- Task goal: Below are some records; copy each line in them that contains "decide".

- Input material:
/-- The line entry of a line ID (R295). -/
def State.lineOf (s : State) (dev : BitVec 16) : Option Line := s.consist.lines.find? fun l => l.lineId == dev

/-- Is the device in the roster at the stamp; a line ID counts as in it when the line table holds it (R291, R295). -/
def State.inRoster (s : State) (dev : BitVec 16) (stamp : Word) : Bool :=
  if dev.getLsbD 15 then (s.lineOf dev).isSome else Roster.holds (s.rosterAt stamp) dev

/-- Does the policy grant the device and its partition to a partition (R346)? -/
def State.policyGrants (s : State) (dev : BitVec 16) (src dst : PartId) : Bool :=
  (s.part dst.val).clusters != 0 &&
  s.consist.policy.any fun e => e.target.toNat == dst.val && (e.anyDevice || e.sourceDev == dev) && e.sourceParts.getLsbD src.val

/-- LIFETIME in nanoseconds for a destination (R281, R295). -/
def State.lifetime (s : State) (dst : BitVec 16) : Nat :=
  1000 * (match s.lineOf dst with
    | some l => if dst.getLsbD 15 then l.lifetimeUs.toNat else s.consist.lifetimeUs.toNat
    | none => s.consist.lifetimeUs.toNat)

/-- LIFETIME in nanoseconds of a record from one device to another: that of its line for a record to or from a line ID (R281, R295). -/
def State.lifeOf (s : State) (src dst : BitVec 16) : Nat := s.lifetime (if dst.getLsbD 15 then dst else src)

/-- The origin stamp of a record: its issue, DEADLINE − LIFETIME (R291, R307). -/
def State.originOf (s : State) (r : Record) : Word := r.deadline - BitVec.ofNat 64 (s.lifeOf r.srcDev r.dstDev)

/-- Is the partition treated as ABSENT while a change point is applied (R355)? -/
def State.partHeld (s : State) (p : Nat) : Bool := s.loader.applying.isSome && s.loader.affected.getLsbD p

/-- A record that arrives is compared with its deadline: its origin stamp is logged, with how far its arrival lies from DEADLINE (R307,
R309, log entry 28). -/
def State.photoRecord (s : State) (r : Record) : State := s.photo 1 (s.originOf r) s.lineTime r.deadline true 0 r.srcDev

/-! ## Routes (R285 to R287) -/

/-- The coordinate of a device in a dimension (R285). -/
def coordOf (dev : BitVec 16) (dim : Nat) : Nat := dev.toNat / 32 ^ dim % 32

/-- The extent of the domain in a dimension. -/
def State.extentOf (s : State) (dim : Nat) : Nat :=
  let (x, y, z) := s.consist.shape
  if dim = 0 then x else if dim = 1 then y else z

/-- The live ports of a torus direction, ascending; direction 2 × dimension, + 1 for − (Table 12.2). -/
def State.livePorts (s : State) (dir : Nat) : List Nat :=
  (List.range 24).filter fun n => n % 6 == dir && (s.port n).state == .up && (s.port n).role == 1

/-- Is a segment of this device's ring in a dimension, named from either of its ends, the link from coordinate `c` in a direction? -/
def State.isSegment (s : State) (dim c : Nat) (minus : Bool) (g : BitVec 2 × BitVec 16 × Bool) : Bool :=
  let d := max (s.extentOf dim) 1
  let x := coordOf g.2.1 dim
  let far := if g.2.2 then (x + d - 1) % d else (x + 1) % d
  g.1.toNat == dim && (List.range 3).all (fun k => k == dim || coordOf g.2.1 k == coordOf s.devId k) &&
  (if g.2.2 = minus then x == c else far == c)

/-- Does the roster list an out-of-service segment on the way of n hops from a coordinate (R286, R289)? -/
def State.segmentOut (s : State) (dim coord : Nat) (minus : Bool) (hops : Nat) : Bool :=
  let d := max (s.extentOf dim) 1
  (List.range hops).any fun i =>
    let c := if minus then (coord + d * hops - i) % d else (coord + i) % d
    s.roster.segments.any (s.isSegment dim c minus)

/-- Is a way of a dimension blocked: every port of it down, or a segment on it out of service? -/
def State.wayBlocked (s : State) (dim here hops : Nat) (minus : Bool) : Bool :=
  (s.livePorts (2 * dim + minus.toNat)).isEmpty || s.segmentOut dim here minus hops

/-- The direction that the entry device of a dimension chooses (R286): − or not, or none when both ways are blocked. -/
def State.chooseDir (s : State) (dim here there : Nat) : Option Bool :=
  let d := max (s.extentOf dim) 1
  let delta := (there + d - here % d) % d
  let minus := if delta < d - delta then false else if delta > d - delta then true else decide (here % 2 = 1)
  let hops (m : Bool) : Nat := if m then d - delta else delta
  if !s.wayBlocked dim here (hops minus) minus then some minus
  else if !s.wayBlocked dim here (hops (!minus)) (!minus) then some (!minus)
  else none

/-- The port that a flow uses in a list of live ports (R287). -/
def portFor (live : List Nat) (r : Record) : Option Nat :=
  if live.isEmpty then none
  else live[(2 * r.srcCore.toNat + r.engineSy.toNat + r.dstDev.toNat) % live.length]?

/-- The routing class of a record: 0 for REQ, 2 for RSP (Table 12.5). -/
def classVc : RecType → Nat
  | .write | .write64 | .read | .inc => 0
  | .readData | .ack | .nack => 2

/-- Does the record need Relay Link 1.1: it carries, or asks for, elements of 8 bytes (R222, R283)? READ_DATA does not, whatever its elements:
the links on its way back are not asked (the model's choice, log entry 22). -/
def needs11 (r : Record) : Bool :=
  match r.type with
  | .write64 => true
  | .read => r.data.length == 64 && leNat (r.data.take 8) / 2 ^ 48 % 4 == 3
  | _ => false

/-- Does every port of a direction run Relay Link 1.1 (R283)? -/
def State.dir11 (s : State) (dir : Nat) : Bool := (s.livePorts dir).all fun n => (s.port n).version == 0x11

/-- Where a record leaves this device: a port, its virtual channel and its chosen directions; or the status it is answered with. -/
structure Exit where
  port : Nat
  vc   : Fin 8
  dirs : BitVec 3
deriving DecidableEq, Repr

/-- Set bit i of the chosen directions. -/
def setDir (d : BitVec 3) (i : Nat) (m : Bool) : BitVec 3 := if m then d ||| (1#3 <<< i) else d &&& ~~~(1#3 <<< i)

/-- The next hop of a record in the torus: X, then Y, then Z (R286). `from_` is the port it arrived on and its channel. -/
def State.torusExit (s : State) (r : Record) (target : BitVec 16) (from_ : Option (Nat × Nat)) : Except Code Exit :=
  let here := s.devId
  match (List.range 3).find? (fun d => coordOf here d != coordOf target d) with
  | none => .error Code.timeout
  | some dim =>
    let inDim := match from_ with | some (p, _) => decide (p < 24) && p % 6 / 2 == dim | none => false
    let choice := if inDim then some (r.dirs.getLsbD dim) else s.chooseDir dim (coordOf here dim) (coordOf target dim)
    match choice with
    | none => .error Code.timeout
    | some m =>
      let dir := 2 * dim + m.toNat
      let d := s.extentOf dim
      let c := coordOf here dim
      let crosses := if m then c == 0 else c + 1 == d
      let line := if inDim then (match from_ with | some (_, v) => v % 2 | none => 0) else 0
      match portFor (s.livePorts dir) r with
      | none => .error Code.timeout
      | some n =>
        if needs11 r && !s.dir11 dir then .error Code.version
        else .ok ⟨n, vcOf (classVc r.type + (if crosses then 1 else line)), setDir r.dirs dim m⟩

/-- The port of the next hop: a line ID goes to its gateway, and from there on the long line (R295, R296, R297). -/
def State.linkOf (s : State) (r : Record) (from_ : Option (Nat × Nat)) : Except Code Exit :=
  if r.dstDev.getLsbD 15 then
    match s.lineOf r.dstDev with
    | none => .error Code.securityDenied
    | some l =>
      if l.gatewayDev == s.devId then
        if (s.port l.port.toNat).state == .up && (s.port l.port.toNat).role == 4 then
          if needs11 r && (s.port l.port.toNat).version != 0x11 then .error Code.version
          else .ok ⟨l.port.toNat, vcOf (classVc r.type), r.dirs⟩
        else .error Code.timeout
      else s.torusExit r l.gatewayDev from_
  else s.torusExit r r.dstDev from_

/-- Where a record leaves this device from junction `j`; FENCED where no path remains to its port (R247). -/
def State.exitOf (s : State) (r : Record) (from_ : Option (Nat × Nat)) (j : Nat) : Except Code Exit :=
  match s.linkOf r from_ with
  | .ok x => if s.reaches j (portJunction x.port) then .ok x else .error Code.fenced
  | .error e => .error e

/-! ## Records on ports (R287) -/

/-- Put a record on a port. -/
def State.putOnPort (s : State) (n : Nat) (vc : Fin 8) (r : Record) : State := s.putMsg n vc (s.originOf r) (.record r)

/-- Do two records belong to one flow (R280)? -/
def sameFlow (a b : Record) : Bool :=
  a.srcDev == b.srcDev && a.srcCore == b.srcCore && a.engineSy == b.engineSy && a.dstDev == b.dstDev

/-- A port other than `n` that still holds undelivered records of the flow. -/
def State.flowElsewhere (s : State) (n : Nat) (r : Record) : Option Nat :=
  (List.range 28).find? fun m => m != n && (s.port m).holds (sameFlow r)

/-- Is the hold that of the record's flow? -/
def FlowHold.isFor (h : FlowHold) (r : Record) : Bool :=
  h.srcDev == r.srcDev && h.srcCore == r.srcCore && h.engineSy == r.engineSy && h.dst == r.dstDev

/-- A record leaves on its port, or waits while records of its flow are still on another port (R245, R287). -/
def State.depart (s : State) (x : Exit) (r : Record) : State :=
  let r := { r with dirs := x.dirs }
  if s.holds.any (·.isFor r) then
    { s with holds := s.holds.map fun h => if h.isFor r then { h with records := h.records ++ [(x.vc, r)] } else h }
  else match s.flowElsewhere x.port r with
    | none => s.putOnPort x.port x.vc r
    | some old => { s with holds := s.holds ++ [⟨r.srcDev, r.srcCore, r.engineSy, r.dstDev, old, x.port, [(x.vc, r)]⟩] }

/-! ## Answers (R221, R258, R281) -/

/-- The answer to a record: it goes back to the core that sent it, in the record's flow: whichever device answers, SRC_DEV is the device
the record is for, since XFER counts within a flow (Table 12.6; DEDUCED, log entry 22). -/
def State.answer (s : State) (r : Record) (type : RecType) (status : Code) (data : List Byte) : Record :=
  { type := type, status := status, srcDev := r.dstDev, dstDev := r.srcDev, srcPart := r.dstPart, dstPart := r.srcPart,
    engineSy := r.engineSy, last := r.last, sig := r.sig, dirs := 0, srcCore := r.srcCore, context := r.context, fseq := r.fseq,
    deadline := s.lineTime + BitVec.ofNat 64 (s.lifeOf r.dstDev r.srcDev), remote := r.remote, count := r.count, first := r.first,
    xfer := r.xfer, poison := false, sigPart := r.sigPart, data := data }

/-- Is the record an answer? -/
def isAnswer : RecType → Bool
  | .readData | .ack | .nack => true
  | _ => false

/-- A record is handed to the transport at junction `j`, without being answered on failure. -/
def State.post (s : State) (r : Record) (from_ : Option (Nat × Nat)) (j : Nat) : State :=
  if r.dstDev == s.devId then { s with loopback := s.loopback ++ [r] }
  else match s.exitOf r from_ j with
    | .ok x => s.depart x r
    | .error _ => s

/-- A record is handed to the transport at junction `j`: on its port, back to this device, or answered here with a NACK (R247, R283,
R286, R297). -/
def State.transmit (s : State) (r : Record) (from_ : Option (Nat × Nat)) (j : Nat) : State :=
  if r.dstDev == s.devId then { s with loopback := s.loopback ++ [r] }
  else match s.exitOf r from_ j with
    | .ok x => s.depart x r
    | .error status => if isAnswer r.type then s else s.post (s.answer r .nack status []) none j

/-! ## The source of a flow (R280, R281) -/

/-- The key of a flow of a core in State.outFlows. -/
def flowKey (lg : Nat) (sy : Bool) (dst : BitVec 16) : Nat := 2 * ((2 * lg + sy.toNat) * 65536 + dst.toNat)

- Solved exercise:
  let minus := if delta < d - delta then false else if delta > d - delta then true else decide (here % 2 = 1)
    let inDim := match from_ with | some (p, _) => decide (p < 24) && p % 6 / 2 == dim | none => false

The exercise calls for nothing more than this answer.